The Real "Last Samurai," Sort Of

The Real "Last Samurai," Sort Of

A Semi-Justified Trope

The amusing yet instructive website “tvtropes.org” serves as an encyclopedia of known tropes used in TV, books and movies. What is a trope? It's something in between an archetype and a stereotype. A trope is a story pattern or character type used over and over again in fiction. One of the tropes described on the site is “Mighty Whitey,” the trope exemplified by Tom Cruise's character in “The Last Samurai.” Mighty Whitey goes into an exotic yet bad-ass foreign culture of Noble Savages, comes to identify with their plight, and ends up becoming their warlord or god-king or their savior somehow, or just proves that he is even more noble and savage than they are. (For other examples of Mighty Whitey, see “Avatar” and “Dances With Wolves.”)
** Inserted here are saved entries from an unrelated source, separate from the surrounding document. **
-- ==== Sys2Proof/Certificates/Slice0/Obligations.lean ====
section
/-! DEFINITION. The statements for the provers. -/

open Sys2Proof Sys2Proof.Machine Sys2Proof.Safety

/-! ### Encoding -/

/-- Every instruction that may stand in a slot is what the decoder reads from its encoding: no bit of an operand is dropped (R286 to
R293, R303 to R307). -/
def Obligations.SlotRoundTrip : Prop :=
  ∀ (k : SlotKind) (i : Instr), wfSlot k i = true → ∃ w, encode i = some w ∧ w.toNat < 2 ^ slotWidth k ∧ decodeSlot k w = i

/-- Every word of a slot that is no NOP and no hint is the encoding of what it decodes to, which is well formed; NOP and the hints
ignore the bits beyond the opcode (R303, R308). -/
def Obligations.WordRoundTrip : Prop :=
  ∀ (k : SlotKind) (w : BitVec 48), w.toNat < 2 ^ slotWidth k →
    wfSlot k (decodeSlot k w) = true ∧
    (if slotOp w = 0 then decodeSlot k w = .nop
     else if 0xF0 ≤ slotOp w then decodeSlot k w = .hint (w.extractLsb' 0 4)
     else encode (decodeSlot k w) = some w)

/-- The words of the spec's worked examples: the loop of chapter 13 (0x00_0030_8084), ADD x5, x5, x9 (0x00_0091_4501) and VADD.f32
v1, v2, q0 under p2 (0x0140_0040_1F10) of chapter 12, and an unassigned opcode. -/
def Obligations.DecodedWords : Prop :=
  decodeSlot .a 0x0000308084 = .loop { ng := 0, pg := 0, imm := 3, a := 2, d := 0 } ∧
  decodeSlot .a 0x0000914501 = .add { fn := 0, ng := 0, pg := 0, b := 9, a := 5, d := 5 } ∧
  decodeSlot .b 0x0000914501 = .add { fn := 0, ng := 0, pg := 0, b := 9, a := 5, d := 5 } ∧
  decodeSlot .v 0x014000401F10 = .vadd 0 { ty := 0, ng := 0, pg := 2, b := 256, a := 2, d := 1, cm := 0xF } ∧
  decodeSlot .a 0x0000308040 = .unassignedOpcode 0x0000308040 ∧
  decodeSlot .b 0x0000308084 = .unassignedOpcode 0x0000308084

/-! ### The step -/

/-- A step runs the decoded slot: a core inside a bundle goes on with the slot it is at; a core that issues notes its registers and
runs slot A of the bundle at its pc (R286, R309); outside a bundle a step that is due at the present cycle comes first. What else
comes about between steps is pump's part.
An act of the outside world on units that exist runs as the next step, the first that an exploration does not keep back (R37); one that
names a unit the device does not have does nothing (DESIGN CHOICE, log 58), and in the recovery state the registers of BAR0 beyond the
boot registers act on nothing (R41). -/
def Obligations.StepRunsDecoded : Prop :=
  (∀ (s : State), Undisturbed s → ∀ q,
     (midCore (pump s) = some q →
       step s = exec (decodeSlot (slotAt ((pump s).core q).slot)
           (bundleSlot (slotAt ((pump s).core q).slot) (((pump s).core q).bundleAt ((pump s).core q).arch.pc)))
         { pump s with cur := q }) ∧
     (midCore (pump s) = none → dueAct (pump s) = none → issueCore (pump s) = some q →
       ((pump s).core q).stopsHere = false → breaksHere ((pump s).core q) = false →
       step s = exec (decodeSlot (slotAt ((prepare (pump s) q).core q).slot)
           (bundleSlot (slotAt ((prepare (pump s) q).core q).slot)
             (((prepare (pump s) q).core q).bundleAt ((prepare (pump s) q).core q).arch.pc)))
         { prepare (pump s) q with cur := q }) ∧
     (∀ (i : Instr) (x : EvArg), midCore (pump s) = none → dueAct (pump s) = some (i, x) → i ≠ .exploreProbe → i ≠ .exploreReport →
       step s = exec i { pump s with arg := x })) ∧
  (∀ (s : State), resetDue s = false → s.hostAsks = [] → ∀ (i : Instr) (x : EvArg) (r : List (Instr × EvArg)),
     firstInput s.explRunning s.inputs = some ((i, x), r) →
     (wfEvent x i = true → ¬ (s.bootState = 3 ∧ hidden i x = true) → step s = exec i { s with inputs := r, arg := x }) ∧
     (wfEvent x i = true → s.bootState = 3 → hidden i x = true → step s = .next { s with inputs := r }) ∧
     (wfEvent x i = false → step s = .next { s with inputs := r }))

/-- A bundle placed for the first step runs at once: whatever the word, the step after reset is the meaning of the first slot of it
that is no NOP. -/
def Obligations.FetchedWord : Prop :=
  ∀ (n w : Nat), ∃ i, decodeTableWord n w = some i ∧
    ((State.reset.withFetchWord n w).core 0).curBundle = BitVec.ofNat 256 w ∧
    step (State.reset.withFetchWord n w) = exec i (State.reset.withFetchWord n w)

/-- The machine never refuses and never stops with a fault: every instruction of every program runs, and every act of the outside
world is answered, one that names a unit the device does not have by being passed over (DESIGN CHOICE, log 58). -/
def Obligations.NeverStops : Prop := ∀ (s : State), ∃ t, step s = .next t

/-! ### Reset -/

/-- Right after reset: the part boots with PCC 0 (R19), every launch slot is free and no key is valid; every stream core stands with
the reset values of R234, R272, R281, R340 and R468: time base 0, sr.erc and sr.lchk 0, no trap vector, no region, loop counters 0,
residual stacks empty; the event selects hold halt_freeze (R46), every request time-out 0x0100_0000 (R26).
The registers a program can name read 0 right after reset: a choice of the model where the spec gives none (DESIGN CHOICE, log 2). Global memory
lists nothing (DESIGN CHOICE, log 1), and all tables are in canonical form. -/
def Obligations.ResetValues : Prop :=
  (State.reset.pcc = 0 ∧ State.reset.bootState = 1 ∧ State.reset.frame = 0 ∧ State.reset.pkgNum = 0xFFFF ∧
   (∀ k, State.reset.keyOf k = none) ∧ (∀ i, (State.reset.entry i).st = .free) ∧
   (∀ d, (State.reset.die d).rto = 0x01000000) ∧
   (∀ q, (State.reset.core q).run = .stopped ∧
     (∀ n, n ≤ 0xE4 → n ≠ 3 → ¬ (0x24 ≤ n ∧ n ≤ 0x27) → sysRead State.reset q n ≠ none → sysRead State.reset q n = some 0) ∧
     (∀ n, 0x24 ≤ n → n ≤ 0x27 → sysRead State.reset q n = some 0x800))) ∧
  (Canonical State.reset ∧ (∀ a, State.reset.rawByte a = 0) ∧
   (∀ q n, (State.reset.core q).arch.rx n = 0) ∧ (∀ q n, 0 < n → (State.reset.core q).arch.rp n = 0))

/-! ### Invariants and frames over all instructions -/

/-- Global memory keeps its canonical form in every step. -/
def Obligations.MemoryStaysCanonical : Prop :=
  ∀ (s t : State), Memory.wf s.mem = true → step s = .next t → Memory.wf t.mem = true

/-- No slot instruction but REV touches global memory, its keys or its poison when it issues, whatever it is and whether it traps or
not: stores, atomics and engine requests act there by later steps of the units that perform them (R149, R349). REV reads residual
records as an engine does, and a slot that translates a global address may walk the page tables; both write a dirty cache line back first
(R175, R184), so the second clause, for such slots, says it where the cache of the walker's die holds no dirty line. -/
def Obligations.SlotsLeaveMemory : Prop :=
  ∀ (k : SlotKind) (i : Instr) (s t : State), wfSlot k i = true → (∀ f, i ≠ .rev f) → exec i s = .next t →
    (translates i = false ∨ NoDirtyLine s (quadDie s.cur)) → SameMemory s t

/-! ### Results and their cycles -/

/-- x0 reads zero and writes to it are discarded; p0 reads all ones and writes to it are discarded; a predicate field ignores
bit 5 (R294).
Results of slots A and B of one bundle that reach one register in one cycle: slot B's stands, whichever was noted first (R309). Of two
bundles whose results reach it in one cycle the younger one's stands: R309 speaks of one bundle only (DESIGN CHOICE, log 71). -/
def Obligations.RegisterWrites : Prop :=
  (∀ (s : State) (q lat : Nat) (a : Arch) (v : Word) (p m : Pred) (f : BitVec 6),
     a.rx 0 = 0 ∧ a.rp 0 = BitVec.allOnes 512 ∧ writeX s q lat 0 v = s ∧ writeP s q lat 0 p m = s ∧ predNo f = (f.extractLsb' 0 5).toNat) ∧
  (∀ (s : State) (q n b1 r1 b2 r2 due : Nat) (v w : Word), r1 < 5 → r2 < 5 → (b1 < b2 ∨ b1 = b2 ∧ r1 < r2) → due ≤ s.pcc →
     (∀ (l : List PendWrite),
       (l = [{ due := due, rank := r1, bid := b1, dst := .x n, val := wide v }, { due := due, rank := r2, bid := b2, dst := .x n, val := wide w }] ∨
        l = [{ due := due, rank := r2, bid := b2, dst := .x n, val := wide w }, { due := due, rank := r1, bid := b1, dst := .x n, val := wide v }]) →
       let t := applyDue (s.modArch q fun a => { a with pend := l }) q
       sget 0 (t.core q).arch.x n = w ∧ (t.core q).arch.pend = []))

/-- A scalar or predicate result is not seen before its cycle and is seen from it on; no other register changes, and no other core
(R171, R313). -/
def Obligations.ResultTiming : Prop :=
  ∀ (s : State) (q lat n : Nat) (v : Word) (p m : Pred), (s.core q).arch.pend = [] → n ≠ 0 →
    (∀ (c : Nat), c < s.pcc + lat → ∀ o r,
      ((applyDue { writeX s q lat n v with pcc := c } q).core o).arch.rx r = (s.core o).arch.rx r ∧
      ((applyDue { writeX s q lat n v with pcc := c } q).core o).arch.rp r = (s.core o).arch.rp r ∧
      ((applyDue { writeP s q lat n p m with pcc := c } q).core o).arch.rx r = (s.core o).arch.rx r ∧
      ((applyDue { writeP s q lat n p m with pcc := c } q).core o).arch.rp r = (s.core o).arch.rp r) ∧
    (∀ (c : Nat), s.pcc + lat ≤ c →
      (∀ r, ((applyDue { writeX s q lat n v with pcc := c } q).core q).arch.rx r = if r = n then v else (s.core q).arch.rx r) ∧
      (∀ r, ((applyDue { writeX s q lat n v with pcc := c } q).core q).arch.rp r = (s.core q).arch.rp r) ∧
      (∀ r, ((applyDue { writeP s q lat n p m with pcc := c } q).core q).arch.rp r =
        if r = n then ((s.core q).arch.rp r &&& ~~~m) ||| (p &&& m) else (s.core q).arch.rp r) ∧
      (∀ r, ((applyDue { writeP s q lat n p m with pcc := c } q).core q).arch.rx r = (s.core q).arch.rx r) ∧
      (∀ o, o ≠ q → (applyDue { writeX s q lat n v with pcc := c } q).core o = s.core o ∧
        (applyDue { writeP s q lat n p m with pcc := c } q).core o = s.core o) ∧
      SameMemory s (applyDue { writeX s q lat n v with pcc := c } q) ∧ SameMemory s (applyDue { writeP s q lat n p m with pcc := c } q))
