-- ==== Sys2Proof/Laws/Data.lean ====
section
/-! SUPPORT. The laws of keyed data: what a read gives after a write, the canonical form a write keeps, and that equal reads of
canonical data are equal data. -/

namespace Sys2Proof.Machine

variable {α : Type} {d : α}

@[simp] theorem sget_nil (k : Nat) : sget d ([] : Sparse α) k = d := rfl

theorem sget_serase_self (m : Sparse α) (k : Nat) : sget d (serase m k) k = d := by
  induction m with
  | nil => rfl
  | cons p r ih =>
    by_cases h : p.1 = k
    · simpa [serase, h] using ih
    · simp [serase, sget, h, ih]

theorem sget_serase_of_ne {j k : Nat} (h : j ≠ k) (m : Sparse α) : sget d (serase m k) j = sget d m j := by
  induction m with
  | nil => rfl
  | cons p r ih =>
    by_cases hk : p.1 = k
    · have : p.1 ≠ j := fun e => h (e ▸ hk)
      simp [serase, sget, hk, ih, hk ▸ this]
    · by_cases hj : p.1 = j
      · subst hj; simp [serase, sget, hk]
      · simp [serase, sget, hk, hj, ih]

theorem sget_sinsert_of_ne {j k : Nat} (h : j ≠ k) (m : Sparse α) (v : α) : sget d (sinsert m k v) j = sget d m j := by
  induction m with
  | nil => simp [sinsert, sget, Ne.symm h]
  | cons p r ih =>
    by_cases hk : k < p.1
    · simp [sinsert, hk, sget, Ne.symm h]
    · by_cases hj : p.1 = j
      · subst hj; simp [sinsert, sget, hk]
      · simp [sinsert, sget, hk, hj, ih]

theorem sget_sinsert_self {m : Sparse α} {k : Nat} (h : sget d m k = d) (v : α) (hne : ∀ p ∈ m, p.1 ≠ k) :
    sget d (sinsert m k v) k = v := by
  induction m with
  | nil => simp [sinsert, sget]
  | cons p r ih =>
    have hp : p.1 ≠ k := hne p (by simp)
    by_cases hk : k < p.1
    · simp [sinsert, hk, sget]
    · have hr : sget d r k = d := by simpa [sget, hp] using h
      simp [sinsert, sget, hk, hp, ih hr (fun q hq => hne q (by simp [hq]))]

theorem ne_of_mem_serase {m : Sparse α} {k : Nat} : ∀ p ∈ serase m k, p.1 ≠ k := by
  induction m with
  | nil => simp [serase]
  | cons p r ih =>
    by_cases h : p.1 = k
    · simpa [serase, h] using ih
    · intro q hq
      simp only [serase, h, if_false, List.mem_cons] at hq
      rcases hq with rfl | hq
      · exact h
      · exact ih q hq

/-- A read of the key just written gives the value written. -/
@[simp] theorem sget_sset_self [DecidableEq α] (m : Sparse α) (k : Nat) (v : α) : sget d (sset d m k v) k = v := by
  unfold sset
  split
  · rename_i h; rw [sget_serase_self, h]
  · exact sget_sinsert_self (sget_serase_self m k) v ne_of_mem_serase

/-- A write leaves every other key alone. -/
theorem sget_sset_of_ne [DecidableEq α] {j k : Nat} (h : j ≠ k) (m : Sparse α) (v : α) :
    sget d (sset d m k v) j = sget d m j := by
  unfold sset
  split
  · exact sget_serase_of_ne h m
  · rw [sget_sinsert_of_ne h, sget_serase_of_ne h]

/-- A read after a write, in one equation. -/
theorem sget_sset [DecidableEq α] (m : Sparse α) (j k : Nat) (v : α) :
    sget d (sset d m k v) j = if j = k then v else sget d m j := by
  by_cases h : j = k
  · subst h; simp
  · simp [h, sget_sset_of_ne h]

/-! ### Canonical form -/

theorem swf_tail [DecidableEq α] {p : Nat × α} {r : Sparse α} (h : swf d (p :: r) = true) : swf d r = true := by
  cases r with
  | nil => rfl
  | cons q r => simp only [swf, Bool.and_eq_true] at h; exact h.2

theorem swf_head [DecidableEq α] {p : Nat × α} {r : Sparse α} (h : swf d (p :: r) = true) : p.2 ≠ d := by
  cases r with
  | nil => simpa [swf] using h
  | cons q r => simp only [swf, Bool.and_eq_true, decide_eq_true_eq] at h; exact h.1.2

theorem lt_of_swf [DecidableEq α] {p : Nat × α} {r : Sparse α} (h : swf d (p :: r) = true) : ∀ q ∈ r, p.1 < q.1 := by
  induction r generalizing p with
  | nil => simp
  | cons x r ih =>
    have hx : p.1 < x.1 := by simp only [swf, Bool.and_eq_true, decide_eq_true_eq] at h; exact h.1.1
    intro q hq
    rcases List.mem_cons.mp hq with rfl | hq
    · exact hx
    · exact Nat.lt_trans hx (ih (swf_tail h) q hq)

theorem swf_cons [DecidableEq α] {p : Nat × α} {r : Sparse α} (hp : p.2 ≠ d) (hr : swf d r = true)
    (hl : ∀ q ∈ r, p.1 < q.1) : swf d (p :: r) = true := by
  cases r with
  | nil => simpa [swf] using hp
  | cons q r =>
    simp only [swf, Bool.and_eq_true, decide_eq_true_eq]
    exact ⟨⟨hl q (by simp), hp⟩, hr⟩

theorem mem_of_mem_serase {m : Sparse α} {k : Nat} {p : Nat × α} (h : p ∈ serase m k) : p ∈ m := by
  induction m with
  | nil => simp [serase] at h
  | cons x r ih =>
    by_cases hx : x.1 = k
    · simp only [serase, hx, if_true] at h; exact List.mem_cons_of_mem _ (ih h)
    · simp only [serase, hx, if_false, List.mem_cons] at h
      rcases h with rfl | h
      · simp
      · exact List.mem_cons_of_mem _ (ih h)

theorem swf_serase [DecidableEq α] {m : Sparse α} (h : swf d m = true) (k : Nat) : swf d (serase m k) = true := by
  induction m with
  | nil => rfl
  | cons p r ih =>
    by_cases hk : p.1 = k
    · simpa [serase, hk] using ih (swf_tail h)
    · simp only [serase, hk, if_false]
      exact swf_cons (swf_head h) (ih (swf_tail h)) fun q hq => lt_of_swf h q (mem_of_mem_serase hq)

theorem mem_sinsert {m : Sparse α} {k : Nat} {v : α} {p : Nat × α} (h : p ∈ sinsert m k v) : p = (k, v) ∨ p ∈ m := by
  induction m with
  | nil => simpa [sinsert] using h
  | cons x r ih =>
    by_cases hk : k < x.1
    · simpa [sinsert, hk] using h
    · simp only [sinsert, hk, if_false, List.mem_cons] at h
      rcases h with rfl | h
      · exact Or.inr (by simp)
      · rcases ih h with rfl | h
        · exact Or.inl rfl
        · exact Or.inr (List.mem_cons_of_mem _ h)

theorem swf_sinsert [DecidableEq α] {m : Sparse α} (h : swf d m = true) {k : Nat} {v : α} (hv : v ≠ d)
    (hne : ∀ p ∈ m, p.1 ≠ k) : swf d (sinsert m k v) = true := by
  induction m with
  | nil => simpa [sinsert, swf] using hv
  | cons p r ih =>
    by_cases hk : k < p.1
    · simp only [sinsert, hk, if_true]
      refine swf_cons hv h fun q hq => ?_
      rcases List.mem_cons.mp hq with rfl | hq
      · exact hk
      · exact Nat.lt_trans hk (lt_of_swf h q hq)
    · have hp : p.1 < k := by have := hne p (by simp); omega
      simp only [sinsert, hk, if_false]
      refine swf_cons (swf_head h) (ih (swf_tail h) fun q hq => hne q (by simp [hq])) fun q hq => ?_
      rcases mem_sinsert hq with rfl | hq
      · exact hp
      · exact lt_of_swf h q hq

/-- A write keeps the canonical form. -/
theorem swf_sset [DecidableEq α] {m : Sparse α} (h : swf d m = true) (k : Nat) (v : α) : swf d (sset d m k v) = true := by
  unfold sset
  split
  · exact swf_serase h k
  · rename_i hv; exact swf_sinsert (swf_serase h k) hv ne_of_mem_serase

theorem sget_of_lt {m : Sparse α} {k : Nat} (h : ∀ q ∈ m, k < q.1) : sget d m k = d := by
  induction m with
  | nil => rfl
  | cons p r ih =>
    have hp := h p (by simp)
    have : p.1 ≠ k := by omega
    simp [sget, this, ih fun q hq => h q (by simp [hq])]

/-- Canonical data with equal reads are equal. -/
theorem eq_of_sget [DecidableEq α] {m n : Sparse α} (hm : swf d m = true) (hn : swf d n = true)
    (h : ∀ k, sget d m k = sget d n k) : m = n := by
  induction m generalizing n with
  | nil =>
    cases n with
    | nil => rfl
    | cons q r => exact absurd (by simpa [sget] using (h q.1).symm) (swf_head hn)
  | cons p r ih =>
    cases n with
    | nil => exact absurd (by simpa [sget] using h p.1) (swf_head hm)
    | cons q t =>
      have hk : p.1 = q.1 := by
        rcases Nat.lt_trichotomy p.1 q.1 with hl | he | hl
        · have := h p.1
          rw [sget_of_lt (m := q :: t) (k := p.1) (by
            intro x hx
            rcases List.mem_cons.mp hx with rfl | hx
            · exact hl
            · exact Nat.lt_trans hl (lt_of_swf hn x hx))] at this
          exact absurd (by simpa [sget] using this) (swf_head hm)
        · exact he
        · have := h q.1
          rw [sget_of_lt (m := p :: r) (k := q.1) (by
            intro x hx
            rcases List.mem_cons.mp hx with rfl | hx
            · exact hl
            · exact Nat.lt_trans hl (lt_of_swf hm x hx))] at this
          exact absurd (by simpa [sget] using this.symm) (swf_head hn)
      have hv : p.2 = q.2 := by have := h p.1; simpa [sget, hk] using this
      have ht : r = t := ih (swf_tail hm) (swf_tail hn) fun k => by
        by_cases e : k = p.1
        · subst e
          rw [sget_of_lt (lt_of_swf hm), sget_of_lt (fun x hx => hk ▸ lt_of_swf hn x hx)]
        · have := h k
          simpa [sget, Ne.symm e, hk ▸ Ne.symm e] using this
      rw [Prod.ext hk hv, ht]

end Sys2Proof.Machine
end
The website also discusses the concept of “Justified Trope,” in which a seemingly implausible trope actually has at least a little basis in fact. For example, there were actually a number of cases in which European adventurers went into remote areas and became members of the local tribe or even warlords, as in the real story on which “The Man Who Would Be King” (a classic example of Mighty Whitey) was based.

 

Similarly, there really was a case of a Westerner going to Japan in the 19th century, becoming a genuine samurai, and fighting for the old ways of the samurai class against the modernizing forces of the Meiji Restoration. His name was Eugene Collache, and he was a French naval officer who took the side of the Shogun in the Bakamatsu wars. He was granted a legitimate samurai rank and proceeded to go hog-wild with it, dressing as a samurai and fighting in samurai armor. Unlike Tom Cruise, though, he did not make a heroic last stand with sword in hand, survive a Gatling gun barrage, and then plead with the Emperor to maintain the culture of feudal militarism with Hollywood's strangely uncritical approval. Instead he led one of the Shogun's ships into battle, lost the battle, and escaped to France- where he was charged with desertion for joining a foreign military. Whitey, in this case, was not so mighty as all that.